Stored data
/-- A latch of rows that an mgat has read in pieces of 32 bytes, n to a row, with its poisoned bytes by row and place (R172, R185). -/
def latchOf (n rows : Nat) (got : Tab (Bytes × List Nat)) : Latch :=
  { rows := (List.range rows).map fun r => ((List.range n).map fun c => (got.find (n * r + c) ([], [])).1).flatten,
    psn := (got.map fun e => e.2.2.map fun c => (e.1 / n, 32 * (e.1 % n) + c)).flatten }

/-- A stream whose next element may take its place: it is at the head of the order, does not wait, and no counted line that has still to
be filled holds it (R125). -/
def headStream (d : Dev) (q : Nat) (t : Strm) : Prop :=
  headHeld d q = false ∧ ∃ o l, (d.seq q).ord = o :: l ∧ o.op = .stream t ∧ o.waits = false

/-- A launch whose device node has come to zero is an end that is held while the Gaffer does not run (R366, R403). -/
def endHeld (l : Nat) (d : Dev) : Dev := if (d.launch? l).any fun x => decide (deviceNode x = 0) then holdItem (launchAgent l) d else d

/-- A step of the Gaffer, and one of its leader, may be made (R348, R395). -/
def leaderTurn (d : Dev) : Prop := d.fw.gstat = 1 ∧ leaderFree d = true

/-- A tenant's deficit after a tick (R365): its share of 10 microseconds of 1024 columns less what it held, within 2^40 of zero. -/
def deficitAfter (d : Dev) (n : Nat) : Int :=
  let t := d.tenant n
  let w := ((busyTenants d).map fun b => (d.tenant b).wgt).sum
  if n ∈ busyTenants d then max (-(2 ^ 40)) (min (2 ^ 40) (t.deficit + (10240 * t.wgt / w : Nat) - 10 * (columnsHeld d n : Nat))) else 0

/-- A record that is taken: the stream is active, the Gaffer runs and its leader is free (R353, R395). -/
def recordTurn (s : State) (ten m : Nat) (r : Rec) : Prop :=
  s.turn = .record ten m r ∧ leaderTurn s.dev ∧ (s.dev.stream ten m).state = 1

/-- A record that has been taken: RIX is past it, and a scheduling pass follows (R353, R363). -/
def recordTaken (s : State) (ten m : Nat) (r : Rec) (d : Dev) : Out := became s (pass (takePast ten m (recLen r) d))

/-- A record whose stream holds at it in STATE 2 (R358, R361). -/
def recordHeld (s : State) (ten m : Nat) (d : Dev) : Out := became s (putState ten m (d.modStream ten m fun x => { x with state := 2 }))

/-- n bytes of a record from byte lo. -/
def field (r : Rec) (lo n : Nat) : Nat := recNum r lo n

/-- A MEM or FLEET record's body has zero bytes where its operation has none (R374, R405). -/
def spareZero (r : Rec) (used : List (Nat × Nat)) : Prop :=
  ∀ i < 104, (∀ u ∈ used, 24 + i < u.1 ∨ u.1 + u.2 ≤ 24 + i) → field r (24 + i) 1 = 0

/-! ### Frames -/

/-- The scalar and predicate instructions and the vector instructions: they read registers, queues and predicates, and
write only a register, a queue entry, a predicate or st. -/
def registerOnly (i : Instr) : Prop :=
  (∃ b ∈ scalarBinary, ∃ d a c m, i = b.ins d a c m)
  ∨ (∃ k n, ∃ b ∈ scalarUnary k n, ∃ d a m, i = b.ins d a m)
  ∨ (∃ b ∈ scalarCompares, ∃ d a c m, i = b.1 d a c m)
  ∨ (∃ b ∈ predLogic, ∃ d a c m, i = b.1 d a c m)
  ∨ (∃ f l, ∃ b ∈ vectorIntegers f l, ∃ d a c m, i = b.ins d a c m)
  ∨ (∃ f, ∃ b ∈ vectorFloats f 0 false, ∃ d a c m, i = b.ins d a c m)
  ∨ (∃ f, ∃ b ∈ vectorFused f 0 false, ∃ d a c m, i = b.1 d a c m)
  ∨ (∃ b ∈ vectorUnary 0 false, ∃ d a m, i = b.ins d a m)
  ∨ (∃ l, ∃ b ∈ vectorPermutes l, ∃ d a c m, i = b.1 d a c m)
  ∨ (∃ d k, i = .movi d k) ∨ (∃ d h c, i = .lui d h c) ∨ (∃ d n, i = .mvi d n ∨ i = .mvtc d n)
  ∨ (∃ d p m, i = .spf d p m) ∨ (∃ d m, i = .str d m) ∨ (∃ a m, i = .stw a m)
  ∨ (∃ p k m, i = .pst p k m) ∨ (∃ p a m, i = .pfs p a m ∨ i = .pfirst p a m)
  ∨ (∃ f d a g k m, i = .vcvt f d a g k m) ∨ (∃ d a b m, i = .vzqe d a b m ∨ i = .vzqd d a b m)
  ∨ (∃ f d a b, i = .vsel f d a b) ∨ (∃ l d a m, i = .vbcast l d a m) ∨ (∃ l d p m, i = .vpmask l d p m)
  ∨ (∃ f d a m, i = .vrsum f d a m ∨ i = .vrmax f d a m ∨ i = .vrmin f d a m)
  ∨ (∃ f c p a b m, i = .vcmp f c p a b m) ∨ (∃ l p a m, i = .vpmsb l p a m ∨ i = .vpnz l p a m)
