/-- ecopy and exform: a descriptor that R207 accepts enters its engine's queue, or the deferral buffer of a region (08_engines R195,
08_engines R197, 08_engines R198, 08_engines R203, 08_engines R204, 08_engines R207, 08_engines R209). An enabled ecopy or
exform whose descriptor area is aligned and owned, whose words and program pass the checks of R198, R203, R204 and R207, whose
barrier is one of R193 or 0, and for which there is room, enters the queue of its copy engine or the transform engine with the
descriptor, the program and the scale table as they stand, or the deferral buffer of an open region. A squashed one leaves
nothing. Each completes. -/
def Obligations.EngineCommandResults : Prop :=
  ∀ (s : State) (iss : Issue) (m : Bool), s.issue = some iss →
    (∀ (e : BitVec 1) (a b : Opnd) (va vb : Word) (x y : Slot), Op.rdS a (slotOf s iss) = .ok (va, x) → Op.rdS b x = .ok (vb, y) →
      let w := areaWords y va.toNat 16
      (enabled y m = false → exec (.ecopy e a b m) s = .next (afterSlot s y))
      ∧ (enabled y m = true → areaOk y va.toNat 16 → Op.copyFault w = none → commandOk y e.toNat vb.toNat →
        exec (.ecopy e a b m) s = .next (afterSlot s (commanded y e.toNat (commandOf y false w [] vb.toNat)))))
    ∧ (∀ (d a b : Opnd) (vd va vb : Word) (v x y : Slot), Op.rdS d (slotOf s iss) = .ok (vd, v) → Op.rdS a v = .ok (va, x) →
      Op.rdS b x = .ok (vb, y) →
      let w := areaWords y va.toNat 16
      let prog := programOf w (areaWords y vd.toNat 4)
      (enabled y m = false → exec (.exform d a b m) s = .next (afterSlot s y))
      ∧ (enabled y m = true → areaOk y va.toNat 16 → areaOk y vd.toNat 4 → Op.xformFault w = none →
        (∀ v ∈ prog, Op.xformInsOk v = true) → commandOk y 2 vb.toNat →
        exec (.exform d a b m) s = .next (afterSlot s (commanded y 2 (commandOf y true w prog vb.toNat)))))

/-- pld leaves its status at +1 and, when every check passes, its live block and cursors for the bundle's end; pcur a cursor
(18_tiers_and_parison R336, 18_tiers_and_parison R337, 18_tiers_and_parison R338). A pld of an aligned parison and destination,
outside a region, with the column's loads done and its bytes readable, reads the 256-byte header at its place in the order. A
header that fails leaves its status to land at +1 and nothing else. One that passes has its live block read; the status of that
is left, and with status 0 the block and the cursors are left for the bundle's end, and what is pending for the same bytes then,
written before, loses to them (R73). pcur leaves cursor n to land at +1. Each completes. -/
def Obligations.ParisonLoadResults : Prop :=
  ∀ (s : State) (iss : Issue) (d : Opnd) (t : Tgt), s.issue = some iss →
    (∀ (a : Opnd) (pa dest : Word) (v x y z u : Slot) (h : Bytes), Op.rdRun a 0 (slotOf s iss) = .ok (pa, v) →
      Op.rdRun a 1 v = .ok (dest, x) → pa.toNat % 64 = 0 → dest.toNat % 32 = 0 → (seqOf x).region.levels = [] →
      (let c := (x.base.seq x.iss.q).col (slotNo x / 2); c.laq = 0 ∧ c.fill = [] ∧ c.ldq = []) →
      footOk x ((List.range 8).map fun k => (pa.toNat + 32 * k, 32)) true false → Op.target 0 d x = .ok (t, y) →
      Op.atPlace y = .ok ((), z) → Op.readRun pa.toNat 8 0 z = .ok (h, u) →
      let st := headStatus false (some (dest.toNat, (seqOf u).owned)) h
      let n := headField h 44 4
      let left (w : Slot) (c : Nat) := afterSlot s (withWrites w (scalarWrite t 1 (BitVec.ofNat 64 c) true))
      (st ≠ 0 → exec (.pld d a) s = .next (left u st))
      ∧ (∀ (live : Bytes) (w : Slot), st = 0 → footOk u ((List.range (n / 32)).map fun k => (pa.toNat + 256 + 32 * k, 32)) true false →
        Op.readRun pa.toNat (n / 32) 8 u = .ok (live, w) →
        let c := liveStatus (seqOf u).place.kid.toNat h live
        exec (.pld d a) s = .next (if c = 0 then
          left (withSeq (withIss w fun i => { i with block := i.block ++ [(dest.toNat, live, headCursor h)] }) (Op.hideWrites dest.toNat live.length)) 0
          else left w c)))
    ∧ (∀ (n : BitVec 4) (y : Slot), Op.target 0 d (slotOf s iss) = .ok (t, y) →
      exec (.pcur d n) s = .next (afterSlot s (withWrites y (scalarWrite t 1 (vget (seqOf y).regs.cursor n.toNat 0) true))))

• **What the task requires**:
From the data, list each line in which the string "Prop" appears.

• **Expected output**:
def headStream (d : Dev) (q : Nat) (t : Strm) : Prop :=
def leaderTurn (d : Dev) : Prop := d.fw.gstat = 1 ∧ leaderFree d = true
def recordTurn (s : State) (ten m : Nat) (r : Rec) : Prop :=
def spareZero (r : Rec) (used : List (Nat × Nat)) : Prop :=
def registerOnly (i : Instr) : Prop :=
def Obligations.EngineCommandResults : Prop :=
def Obligations.ParisonLoadResults : Prop :=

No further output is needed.